If you use multiple response types to organize your response content under the App\Http\Responses namespace, you can refer to the following example. This sample demonstrates how to support Posts (Collection of multiple instances):

posts = $posts;
 }
  
 public function toResponse()
 {
  return response()->json($this->transformPosts());
 }
  
 protected function transformPosts()
 {
  return $this->posts->map(function ($post) {
   return [
    'title' => $post->title,
    'description' => $post->description,
    'body' => $post->body,
    'published_date' => $post->published_at->toIso8601String(),
    'created' => $post->created_at->toIso8601String(),
   ];
  });
 }
}

The above is just a basic example to simulate a simple application scenario: return a JSON response, but you hope that the response layer does not simply use the built-in implementation to convert the object to JSON ization, but to do some content processing. The above example also assumes App\Http\Responses\Response This class can provide some basic functions.

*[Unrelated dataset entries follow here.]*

/-- Run one chunk of an item: its elements in the buffer, the program, and what the buffer then holds: x′, m and v (R319). -/
def Core.engineChunk (c : Core) (t : PTile) (l p : Nat) (ws : List Word) (g : SMap Word) (gh xs ms vs : List Nat) :
    Nat × List (Nat × Nat × Nat) × Core :=
  let key := fun (o : Nat) => bankKey t.val (c.physBank t.val 0) o
  let fill := fun (m : SMap Byte) (e : Nat × List Nat) =>
    threadAll (fun (m : SMap Byte) (b : Nat × Byte) => m.put zeroByte (key b.1) b.2) m
      ((upFrom e.1 (4 * e.2.length)).zip (e.2.flatMap (leBytes 4)))
  let mine := fun (k : Nat) => decide (key 0 ≤ k) && decide (k < key 0 + engineBytes)
  let buf := threadAll fill (c.scratch.keepIf (fun k => !mine k)) [(0, gh), (0x4000, xs), (0x8000, ms), (0xC000, vs)]
  let view := { c with scratch := buf }.engineView t.val l p g
  let (st, e) := Core.engineRun t ws 65536 view
  let rd := fun (o k : Nat) => leNat ((List.range 4).map (fun j => e.scratch.get zeroByte (key (o + 4 * k + j))))
  let out := (List.range gh.length).map (fun k => (rd 0x4000 k, rd 0x8000 k, rd 0xC000 k))
  let kept := c.scratch.filter (fun b => mine b.1)
  let back := threadAll (fun (m : SMap Byte) (b : Nat × Byte) => m.put zeroByte b.1 b.2) (e.scratch.keepIf (fun k => !mine k)) kept
  (st, out, { c with scratch := back, free := e.free })

/-- What an apply pass has done to an item: the device, the status, and the sums of the ratio watch. -/
structure PassRes where
  c : Core
  st : Nat := 0
  sx : Nat := 0
  sd : Nat := 0
  kept : Nat := 0
  /-- elements applied -/
  done : Nat := 0

/-- The chunks of an update program's item, in increasing element order, until one fails (R319, R320). -/
def Core.userPass (c : Core) (p : Nat) (i : StepItem) (s : Shard) (k : Coef) (steps : Nat) : PassRes :=
  match c.phys i.ltile with
  | none => { c := c, st := St.PARITY }
  | some t =>
    let ws := c.updWords p (Desc.ofBits (BitVec.ofNat 256 i.tc))
    let tt : PTile := Fin.ofNat 272 t
    let xs := (s.w.zip s.r).map (fun e => add32 (widen .fp16 e.1) (widen .fp16 e.2))
    let regs := fun (n : Nat) =>
      let vals := [n, k.etaL, steps, c.stepOf p] ++ s.b.user
      threadAll (fun (m : SMap Word) (e : Nat × Nat) => m.put (fun _ => 0) e.1 (BitVec.ofNat 64 e.2)) [] ((upFrom 1 8).zip vals)
    let chunk := fun (a : PassRes) (j : Nat) =>
      if a.st ≠ 0 then a
      else
        let part := fun (v : List Nat) => (v.drop (4096 * j)).take 4096
        let x0 := part xs
        let (st, out, c') := a.c.engineChunk tt i.ltile p ws (regs x0.length) ((part s.g).map k.ghat) x0 (part s.m) (part s.v)
        if st ≠ 0 then { a with c := c', st := st }
        else
          let r := applied ((x0.zip out).map (fun e => (e.1, e.2.1, e.2.2.1, if s.b.v = 0 then 0 else e.2.2.2)))
          { c := c'.putShard p i.ltile s (4096 * j) r.out, sx := add32 a.sx r.sx, sd := add32 a.sd r.sd, kept := a.kept + r.kept
            done := a.done + x0.length }
    (List.range (ceilDiv s.n 4096)).foldl chunk { c := c }

/-- The apply pass of a held item (R303). -/
def Core.applyPass (c : Core) (p : Nat) (i : StepItem) : PassRes :=
  let s := c.shard p i
  let q := (c.part p).step
  let lay := c.layerNow p i.layer
  let k := lay.coef q.eta q.cf (c.lossE p)
  if i.user then c.userPass p i s k lay.steps
  else
    let es := (s.g.zip (s.w.zip (s.r.zip (s.m.zip s.v)))).map (fun e => (e.1, e.2.1, e.2.2.1, e.2.2.2.1, e.2.2.2.2))
    let a := k.apply lay.trMax es
    { c := c.putShard p i.ltile s 0 a.out, sx := a.sx, sd := a.sd, kept := a.kept, done := s.n }

/-- The item an engine applies next: its oldest open one in a committed step (R303). -/
def Core.nextApply (c : Core) (p op : Nat) : Option StepItem :=
  let s := (c.part p).step
  match s.items.find? (fun i => i.op == op) with
  | some i =>
    if s.committed && i.open_ && i.table.isNone &&
      (s.items.find? (fun j => j.eng == i.eng && j.open_ && j.table.isNone)).any (fun j => j.op == op) then some i else none
  | none => none
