-- ==== Sys2Proof/Machine/Host.lean ====
section
/-! DEFINITION. Host.lean: submission and completion queues, items, cancellation and records (R562-R571, R584). -/

namespace Sys2Proof.Machine

/-! ### Submission queues -/

/-- A write of SQ_CFG (R562): ENABLE is refused for a bad size or base, or while the queue is enabled; clearing it takes effect once
the queue's open items have ended. DEDUCED (assumption 42). DEDUCED (assumption 47). -/
def Core.sqCfgWrite (c : Core) (p q w : Nat) : Core :=
  let i := qi p q
  let v := w % 2 ^ 24
  let on := c.flag Regs.HIF_SQ_CFG_ENABLE i
  if bitOf v 23 then
    let base := c.rd Regs.HIF_SQ_BASE i
    let ok := isPow2 (bits v 16 0) && decide (16 ≤ bits v 16 0) && base % 4096 == 0 && (base / 2 ^ 60 == 2 || base / 2 ^ 60 == 3)
    if on then c.wf Regs.HIF_SQ_STATUS_CFG_ERR i 1
    else if !ok then (c.wr Regs.HIF_SQ_CFG i (v % 2 ^ 23)).wf Regs.HIF_SQ_STATUS_CFG_ERR i 1
    else c.wr Regs.HIF_SQ_CFG i v
  else
    let c := c.wr Regs.HIF_SQ_CFG i (v + b2n on * 2 ^ 23)
    if on then ({ c with sqOff := if c.sqOff.contains i then c.sqOff else c.sqOff ++ [i] } : Core).sqClear p q else c

/-- SQ_ENABLE: a write of SQ_CFG of queue q of partition p (R562). -/
def execSqEnable (p : PartId) (q : Fin 64) (w : Word) (s : State) : Host.Outcome State Fault Refusal :=
  s.on (fun c => c.sqCfgWrite p.val q.val w.toNat)

/-- Whether virtual function p + 1 is enabled: from CREATE until PARTITION_FREED (R678). -/
def Core.vfOn (c : Core) (p : Nat) : Bool := c.pstate p != pFREE && !(c.part p).freed

/-- Whether doorbells of a partition are taken: its function is enabled and no reset runs (R578, R678). -/
def Core.doorOpen (c : Core) (p : Nat) : Bool := c.vfOn p && !(c.part p).resetting

/-- SQ_DOORBELL: the new tail of queue q (R563); while the partition is draining it is counted and ignored (R540). -/
def execSqDoorbell (p : PartId) (q : Fin 64) (v : BitVec 16) (s : State) : Host.Outcome State Fault Refusal :=
  s.on (fun c =>
    let i := qi p.val q.val
    if !c.doorOpen p.val then c
    else if c.pstate p.val ≠ pACTIVE then c.count Regs.PART_DOORBELL_DROPS_COUNT p.val
    else if !c.flag Regs.HIF_SQ_CFG_ENABLE i || decide (c.rf Regs.HIF_SQ_CFG_SIZE i ≤ v.toNat) then c.wf Regs.HIF_SQ_STATUS_DB_ERR i 1
    else c.wf Regs.HIF_SQ_PTR_TAIL i v.toNat)

/-- Whether a queue fetches: enabled, not stopped, and with entries up to its tail (R564, R571). DEDUCED (assumption 47). -/
def Core.sqReady (c : Core) (p q : Nat) : Bool :=
  let i := qi p q
  c.flag Regs.HIF_SQ_CFG_ENABLE i && !c.sqOff.contains i && !c.flag Regs.HIF_SQ_STATUS_FETCH_ERR i &&
  c.rf Regs.HIF_SQ_PTR_HEAD i != c.rf Regs.HIF_SQ_PTR_TAIL i

/-- The queue whose turn it is: round-robin after the last one granted (R31, R564). -/
def Core.sqNext (c : Core) (p : Nat) : Option Nat :=
  ((List.range 64).map (fun k => (k + (c.part p).sqTurn) % 64)).find? (c.sqReady p)

/-- A failed fetch stops the queue (R571). -/
def Core.sqFetchFailed (c : Core) (p q st : Nat) : Core :=
  let i := qi p q
  (c.wf Regs.HIF_SQ_STATUS_FETCH_ERR i 1).evt Cls.item Src.pcie p 0x0D04
    (q + st * 2 ^ 16 + c.rf Regs.HIF_SQ_PTR_HEAD i * 2 ^ 32 + c.rf Regs.HIF_SQ_PTR_TAIL i * 2 ^ 48)
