/-- One move on the ladder for P in 0.1 W (R592), CAP_UNMET and CAP_MET (R594). -/
def Core.ladder (c : Core) (pm : Perm) (p : Nat) : Core :=
  let cap := c.rf Regs.PWR_CAP_EFF_WATTS
  let low := c.notches pm
  let above := decide (10 * cap < p)
  let c : Core := { c with notch := min c.notch low, metSteps := if above then 0 else c.metSteps + 1 }
  let c :=
    if above then
      if c.notch < low then { c with notch := c.notch + 1 }
      else if 1 < c.duty then { c with duty := c.duty - 1 }
      else if c.flag Regs.PWR_PWR_STATUS_CAP_UNMET then c
      else (c.wf Regs.PWR_PWR_STATUS_CAP_UNMET 0 1).evt Cls.info Src.beacon devPart 0x0E00 (c.capInfo p)
    else if 10 * p < cap * (100 - c.rf Regs.PWR_CAP_CFG_UP_PCT) then
      if c.duty < 8 then { c with duty := c.duty + 1 } else { c with notch := c.notch - 1 }
    else c
  if c.flag Regs.PWR_PWR_STATUS_CAP_UNMET && decide (100 ≤ c.metSteps) then
    (c.wf Regs.PWR_PWR_STATUS_CAP_UNMET 0 0).evt Cls.info Src.beacon devPart 0x0E01 (c.capInfo p)
  else c

/-- The throttle limit in 0.1 °C. -/
def Core.throttleDeci (c : Core) : Nat := 10 * c.rf Regs.PWR_THERM_CFG_THROTTLE

/-- Whether a quadrant is throttled. -/
def Core.throttled (c : Core) (q : Nat) : Bool := bitOf (c.rf Regs.PWR_PWR_STATUS_THROTTLE) q

/-- A throttled quadrant's millisecond: 10 mV toward the floor; at the floor and still at or above the limit, a duty notch (R597).
DEDUCED (assumption 65). -/
def Core.throttleStep (c : Core) (pm : Perm) (q : Nat) : Core :=
  if !c.throttled q then c
  else
    let t := c.thermOf q
    let hot := decide ((c.throttleDeci : Int) ≤ signed 12 (c.rf Regs.PWR_TJ_DECI_C q))
    let t := if pm.floorMv q + t.1 < c.topMv then (t.1 + 10, t.2) else if hot then (t.1, min 7 (t.2 + 1)) else t
    { c with therm := c.therm.put (fun _ => (0, 0)) q t }

/-- Tj of quadrant q: the highest reading of its sensors that work; the throttle limit when none does (R46, R596). -/
def Core.readTj (c : Core) (q : Nat) : Core :=
  let good := (upFrom (8 * q) 8).filter (fun s => !c.flag Regs.PWR_TEMP_FAILED s)
  let top := good.foldl (fun (b : Option Int) s =>
    let v := signed 12 (c.rf Regs.PWR_TEMP_DECI_C s)
    match b with | some x => some (max x v) | none => some v) none
  c.wf Regs.PWR_TJ_DECI_C q (match top with | some v => toTwos 12 v | none => c.throttleDeci)

/-- The derived registers of the ladder. DEDUCED (assumption 63). -/
def Core.showPower (c : Core) (pm : Perm) : Core :=
  let set := c.setpoints pm
  let one := fun (c : Core) (q : Nat) =>
    let c := c.wf Regs.PWR_VCORE_SET_MV q ((set[q]?).getD 0)
    (c.wf Regs.PWR_MARGIN_FLOOR_MV q (pm.floorMv q)).wf Regs.PWR_MARGIN_DUTY q (c.quadDuty q - 1)
  (threadAll one c (List.range 4)).wf Regs.PWR_PWR_STATUS_DUTY 0 (c.duty - 1)

/-! ### Energy (R599) -/

/-- Energy of partition p accrues to the slot of its job tag. DEDUCED (assumption 66). -/
def Core.tagEnergy (c : Core) (p e : Nat) : Core :=
  let tag := c.rf Regs.PWR_JOB_TAG_TAG p
  if tag = 0 ∨ e = 0 then c
  else
    let mine := (List.range 64).find? (fun k => c.flag Regs.PWR_TAG_SLOT_VALID k && c.rf Regs.PWR_TAG_SLOT_TAG k == tag)
    let free := (List.range 64).find? (fun k => !c.flag Regs.PWR_TAG_SLOT_VALID k)
    match mine, free with
    | some k, _ => c.count Regs.PWR_TAG_ENERGY_MJ k e
    | none, some k => (c.wr Regs.PWR_TAG_SLOT k (tag + 2 ^ 16)).count Regs.PWR_TAG_ENERGY_MJ k e
    | none, none => c.wf Regs.PWR_TAG_STATUS_TAG_OVF 0 1

/-- The energy of a millisecond is accounted. DEDUCED (assumption 66). -/
def Core.addEnergy (c : Core) (es : List Nat) (rest : Nat) : Core :=
  let one := fun (c : Core) (e : Nat × Nat) => (c.count Regs.PWR_ENERGY_PART_MJ e.2 e.1).tagEnergy e.2 e.1
  let c := threadAll one c es.zipIdx
  (c.count Regs.PWR_ENERGY_UNASSIGNED_MJ 0 rest).count Regs.PWR_ENERGY_DEV_MJ 0 (es.foldl (· + ·) rest)
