/-- What a write of `v` to instance i of a register does. DESIGN CHOICE (assumption 61). -/
def State.act (s : State) (row : RegRow) (i v : Nat) : State :=
  let b := row.reg.base
  if b = Regs.DEV_RESET_CMD.base then (if bitOf v 0 then s.coldReset 1 {} else s)
  else if b = Regs.DEV_HELD_CLEAR.base then (if bitOf v 0 then s.heldClear else s)
  else if b = Regs.DEV_SPARE_CLEAR.base then s.spareClear v
  else if b = Regs.PWR_SAVE_CMD.base then s.saveCmd v
  else if b = Regs.SEC_LC_CMD.base then s.lcCmd v
  else if b = Regs.SEC_TAMPER_STATUS.base then
    (if bitOf v 0 then { s with perm := { s.perm with tamperClear := s.perm.tamper } } else s)
  else if b = Regs.SEC_TAMPER_CFG.base ∨ b = Regs.FW_FW_CFG.base then s.lockedStore row i v
  else if b = Regs.SEC_EPOCH_CMD.base then s.epochCmd v
  else if b = Regs.SEC_KEY_CMD.base then s.keyCmd i v
  else if b = Regs.FW_FW_CMD.base then s.fwCmd v
  else { s with core := s.core.act row i v }

/-- Set the flag of a refused write. -/
def Core.setFlag (c : Core) (f : Option (Fld × Nat)) : Core :=
  match f with
  | some (f, i) => c.wf f i 1
  | none => c

/-- A write that takes effect at once under the register's own rules (R573). DEDUCED (assumption 76). -/
def State.writeNow (s : State) (row : RegRow) (i v : Nat) : State :=
  match s.core.judge (s.core.storeReg row i v) true [] row i v with
  | some e => { s with core := s.core.setFlag e.2 }
  | none => s.act row i v

/-! ### Transactions (R572-R576) -/

/-- Which transaction covers a register (R576). -/
inductive TxnKind where
  /-- the device-level transaction only -/
  | devOnly
  /-- the device-level transaction -/
  | dev
  /-- the partition's, or the device-level -/
  | part
  | none
  deriving DecidableEq, Repr

/-- Registers of the first and the second row of R576's table, and those of its third row outside UPD. -/
def devOnlyRegs : List Reg := [Regs.MEM_GRANULE_OWNER, Regs.SEC_KEYID_MAP, Regs.COL_HERD_CFG, Regs.PART_CTRL, Regs.PART_TILE_GROUPS]
def devRegs : List Reg :=
  [Regs.FAB_VC_CFG, Regs.FAB_PTP_CFG, Regs.SLOW_DIR_RANGE, Regs.RMA_QP_RANGE, Regs.RMA_KEY_RANGE, Regs.RMA_PD_RANGE]
def partRegs : List Reg :=
  [Regs.TILE_BANK_OFF, Regs.TILE_BANK_ON, Regs.TILE_BANK_RETAIN, Regs.SEC_LIC_WIN, Regs.SEC_LIC_LEN, Regs.PWR_JOB_TAG, Regs.FW_P_MOTION] ++
    slowRegs ++ rmaRegs ++ colRegs

/-- The transaction that covers a register. -/
def RegRow.txnKind (row : RegRow) : TxnKind :=
  let b := row.reg.base
  if hasBase devOnlyRegs b then .devOnly
  else if hasBase devRegs b then .dev
  else if hasBase partRegs b then .part
  else if 0x900100 ≤ b ∧ b < 0x901000 ∧ row.mask [.RW] ≠ 0 then .part
  else .none

/-- Field of the transaction registers of transaction k: 0 the device's, p + 1 partition p's. -/
def Core.txGet (c : Core) (k : Nat) (fd fp : Fld) : Nat := if k = 0 then c.rf fd 0 else c.rf fp (k - 1)
def Core.txSet (c : Core) (k : Nat) (fd fp : Fld) (v : Nat) : Core := if k = 0 then c.wf fd 0 v else c.wf fp (k - 1) v
def Core.txOpen (c : Core) (k : Nat) : Bool := c.txGet k Regs.CFG_TXN_STATUS_OPEN Regs.CFG_P_TXN_STATUS_OPEN == 1
def Core.txResult (c : Core) (k st : Nat) : Core := c.txSet k Regs.CFG_TXN_STATUS_RESULT Regs.CFG_P_TXN_STATUS_RESULT st
def Core.txn (c : Core) (k : Nat) : Txn := c.txns.get (fun _ => {}) k
def Core.setTxn (c : Core) (k : Nat) (t : Txn) : Core := { c with txns := c.txns.put (fun _ => {}) k t }

/-- The partition of an event about a transaction. -/
def txnPart (k : Nat) : Nat := if k = 0 then devPart else k - 1

/-- BEGIN (R572). DEDUCED (assumption 75). -/
def Core.txBegin (c : Core) (k : Nat) : Core :=
  if c.txOpen k then c.txResult k St.PROTECTION
  else
    let c := (c.txSet k Regs.CFG_TXN_STATUS_OPEN Regs.CFG_P_TXN_STATUS_OPEN 1).txSet k Regs.CFG_TXN_OPENED_TICK Regs.CFG_P_TXN_OPENED_TICK c.tick
    (c.setTxn k { c.txn k with writes := [], excess := none }).txResult k 0
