/-- HOST_LINK_DOWN takes the link down and ends the item that an NVMe command serves with LINK_DOWN; HOST_LINK_UP and HOST_LINK_CHANGED bring it up at a rate and a width and post HOST_LINK_CHANGED when
either differs from before. ATS_INVALIDATION is counted. BAR4_ACCESS reads or writes the partition's view through its window, or the queue memory of the NVMe engines, and is refused and
counted outside it. CONFIG_REQUEST is answered with retry until READY and as Unsupported Request for a function that is off; a read's data is a free value. -/
def Obligations.HostLink : Prop :=
  ∀ (s : State),
    let c0 := s.core
    let up := c0.flag Regs.HIF_LINK_STATUS_UP = true
    let quiet := fun (c : Core) => c.tiles = c0.tiles ∧ c.parts = c0.parts ∧ c.items = c0.items ∧ c.recs = c0.recs
    (¬up ∨ c0.perstLow = true ∨ c0.lost = true → exec .hostLinkDown s = .next s) ∧
    (up → c0.perstLow = false → c0.lost = false →
      let down := fun (c : Core) => c.flag Regs.HIF_LINK_STATUS_UP = false ∧ c.rf Regs.HIF_LINK_STATUS_RATE = c0.rf Regs.HIF_LINK_STATUS_RATE ∧
        c.rf Regs.HIF_LINK_STATUS_WIDTH = c0.rf Regs.HIF_LINK_STATUS_WIDTH ∧ c.mems = c0.mems ∧ c.nvcmds = [] ∧
        ⟨Cls.device, Src.pcie, devPart, 0x0D00, c0.rf Regs.HIF_LINK_STATUS_RATE, 0⟩ ∈ c.evtBuf
      (c0.nvcmds = [] → Answers s .hostLinkDown (fun c => down c ∧ quiet c)) ∧
      (∀ n id i, c0.nvcmds = [n] → n.owner = .item id → c0.item? id = some i → i.status = 0 → c0.slowReqs = [] → (∀ q ∈ c0.qps, q.tx = []) →
        Answers s .hostLinkDown (fun c => down c ∧ (∀ j ∈ c.items, j.id ≠ id) ∧ ∃ r ∈ c.recs, r.part = i.part ∧ r.cq = i.cq ∧ r.tag = i.tag ∧
          r.status = if (c0.part i.part).revoked then St.KEY_REVOKED else St.LINK_DOWN))) ∧
    (∀ (rate : Fin 4) (width : Fin 17) (flit : Bool) i, i ∈ [Instr.hostLinkUp rate width flit, .hostLinkChanged rate width flit] →
      let old := c0.rd Regs.HIF_LINK_STATUS % 2 ^ 9
      let now := rate.val + width.val * 2 ^ 4
      (up ∨ c0.inReset = true ∨ c0.lost = true → exec i s = .next s) ∧
      (¬up → c0.inReset = false → c0.lost = false → Answers s i (fun c => c.rf Regs.HIF_LINK_STATUS_RATE = rate.val ∧ c.rf Regs.HIF_LINK_STATUS_WIDTH = width.val ∧
        c.rf Regs.HIF_LINK_STATUS_FLIT = b2n flit ∧ c.flag Regs.HIF_LINK_STATUS_UP = true ∧ quiet c ∧ c.mems = c0.mems ∧
        (∀ r j, Reg.at r j ≠ Regs.HIF_LINK_STATUS.at 0 → c.rd r j = c0.rd r j) ∧
        c.evtBuf = c0.evtBuf ++ (if old = 0 ∨ old = now then [] else [⟨Cls.info, Src.pcie, devPart, 0x0D01, now, 0⟩])))) ∧
    (∀ fn : FnId,
      let exists_ := fn.val = 0 ∨ c0.vfOn (fn.val - 1) = true
      (¬exists_ → exec (.atsInvalidation fn) s = .next s) ∧
      (exists_ → Answers s (.atsInvalidation fn) (fun c => c.rf Regs.HIF_ATC_INVALS_COUNT = min (c0.rf Regs.HIF_ATC_INVALS_COUNT + 1) Regs.HIF_ATC_INVALS_COUNT.top ∧
        c0.onlyRegs c (fun r => r = Regs.HIF_ATC_INVALS.at 0))) ∧
      (let size := c0.bar4 fn.val
       let dead := c0.lost = true ∨ c0.inReset = true ∨ ¬up
       let refused := fun (c : Core) => c.rf Regs.HIF_BAR4_REFUSED_COUNT = min (c0.rf Regs.HIF_BAR4_REFUSED_COUNT + 1) Regs.HIF_BAR4_REFUSED_COUNT.top ∧ quiet c ∧ c.mems = c0.mems
       ∀ (off : BitVec 37) (n : Fin 4097),
        let o := off.toNat
        let read := Instr.bar4Access fn off n none
        let write := fun bs => Instr.bar4Access fn off n (some bs)
        let view := fun (p v : Nat) =>
          let shut := c0.pstate p ≠ pACTIVE ∨ c0.viewOk p v n.val = false ∨ ∃ b ∈ c0.backing p, overlaps v n.val b.1 b.2 = true
          (shut → Answers s read (fun c => refused c ∧ c.resp = .abort) ∧ ∀ bs, Answers s (write bs) (fun c => refused c ∧ c.resp = c0.resp)) ∧
          (¬shut → c0.inLicensed p v n.val = true → Answers s read (fun c => refused c ∧ c.resp = .abort)) ∧
          (¬shut → c0.inLicensed p v n.val = false → Answers s read (fun c => c = { c0 with resp := .bytes (c0.readView p v n.val) })) ∧
          (¬shut → ∀ bs, bs.length = n.val → Answers s (write bs) (fun c => c = c0.writeView p v bs))
        (dead ∨ size < o + n.val → exec read s = .next s ∧ ∀ bs, exec (write bs) s = .next s) ∧
        (¬dead → o + n.val ≤ size → fn.val = 0 → size - 0x200000 ≤ o →
          Answers s read (fun c => c = { c0 with resp := .bytes ((upFrom (o - (size - 0x200000)) n.val).map (fun a => c0.qmem.get zeroByte a)) }) ∧
          ∀ bs, bs.length = n.val → Answers s (write bs) (fun c => c.resp = c0.resp ∧ quiet c ∧ c.mems = c0.mems ∧
            (∀ a, (a < o - (size - 0x200000) ∨ o - (size - 0x200000) + n.val ≤ a) → c.qmem.get zeroByte a = c0.qmem.get zeroByte a) ∧
            (∀ k b, bs[k]? = some b → c.qmem.get zeroByte (o - (size - 0x200000) + k) = b))) ∧
        (¬dead → o + n.val ≤ size → fn.val = 0 → o < size - 0x200000 →
          (size - 0x4000000 < o + n.val ∨ c0.flag Regs.HIF_PF_WIN_EN = false → Answers s read (fun c => refused c ∧ c.resp = .abort) ∧
            ∀ bs, Answers s (write bs) (fun c => refused c ∧ c.resp = c0.resp)) ∧
          (o + n.val ≤ size - 0x4000000 → c0.flag Regs.HIF_PF_WIN_EN = true → view (c0.rf Regs.HIF_PF_WIN_PART) (c0.rf Regs.HIF_PF_WIN_BASE * 0x10000000 + o))) ∧
        (¬dead → o + n.val ≤ size → fn.val ≠ 0 →
          (c0.vfOn (fn.val - 1) = false → Answers s read (fun c => c = { c0 with resp := .unsupported }) ∧ ∀ bs, exec (write bs) s = .next s) ∧
          (c0.vfOn (fn.val - 1) = true → view (fn.val - 1) (c0.rf Regs.HIF_P_BAR4_BASE (fn.val - 1) * 0x10000000 / size * size + o)))) ∧
      (let waits := c0.inReset = true ∨ c0.lost = true ∨ (c0.flag Regs.DEV_STATUS_READY = false ∧ c0.flag Regs.FW_FW_STATUS_RECOVERY = false)
       (waits → ∀ req, Answers s (.configRequest fn req) (fun c => c = { c0 with resp := .retry })) ∧
       (¬waits → ¬exists_ → ∀ req, Answers s (.configRequest fn req) (fun c => c = { c0 with resp := .unsupported })) ∧
       (¬waits → exists_ → Answers s (.configRequest fn .read) (fun c => (∃ w, c.resp = .data w) ∧ quiet c ∧ c.mems = c0.mems ∧ c.regs = c0.regs ∧ c.evtBuf = c0.evtBuf) ∧
         (∀ log : Fin 38, log.val < 28 → exec (.configRequest fn (.bar4Size log)) s = .next s) ∧
         (∀ log : Fin 38, 28 ≤ log.val → Answers s (.configRequest fn (.bar4Size log)) (fun c => c.bar4 fn.val = 2 ^ log.val ∧ (∀ n, n ≠ fn.val → c.bar4 n = c0.bar4 n) ∧
           c = { c0 with barSize := c.barSize })) ∧
         (∀ on : Bool, Answers s (.configRequest fn (.busMaster on)) (fun c => (fn.val ∈ c.busMaster ↔ on = true) ∧ (∀ n, n ≠ fn.val → (n ∈ c.busMaster ↔ n ∈ c0.busMaster)) ∧
           c = { c0 with busMaster := c.busMaster })))))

Of course, the response layer can also contain some conversion code (similar to Fractal) instead of doing such conversion directly in the controller.

The controller code that cooperates with the PostIndexResponse class in the above example is similar to the following:

If you want to know more details about this interface, you can view the commit of the relevant code in the project.

The above content is a detailed explanation of the responsive interface provided in Laravel 5.5 for responding to requests. I hope it can help everyone.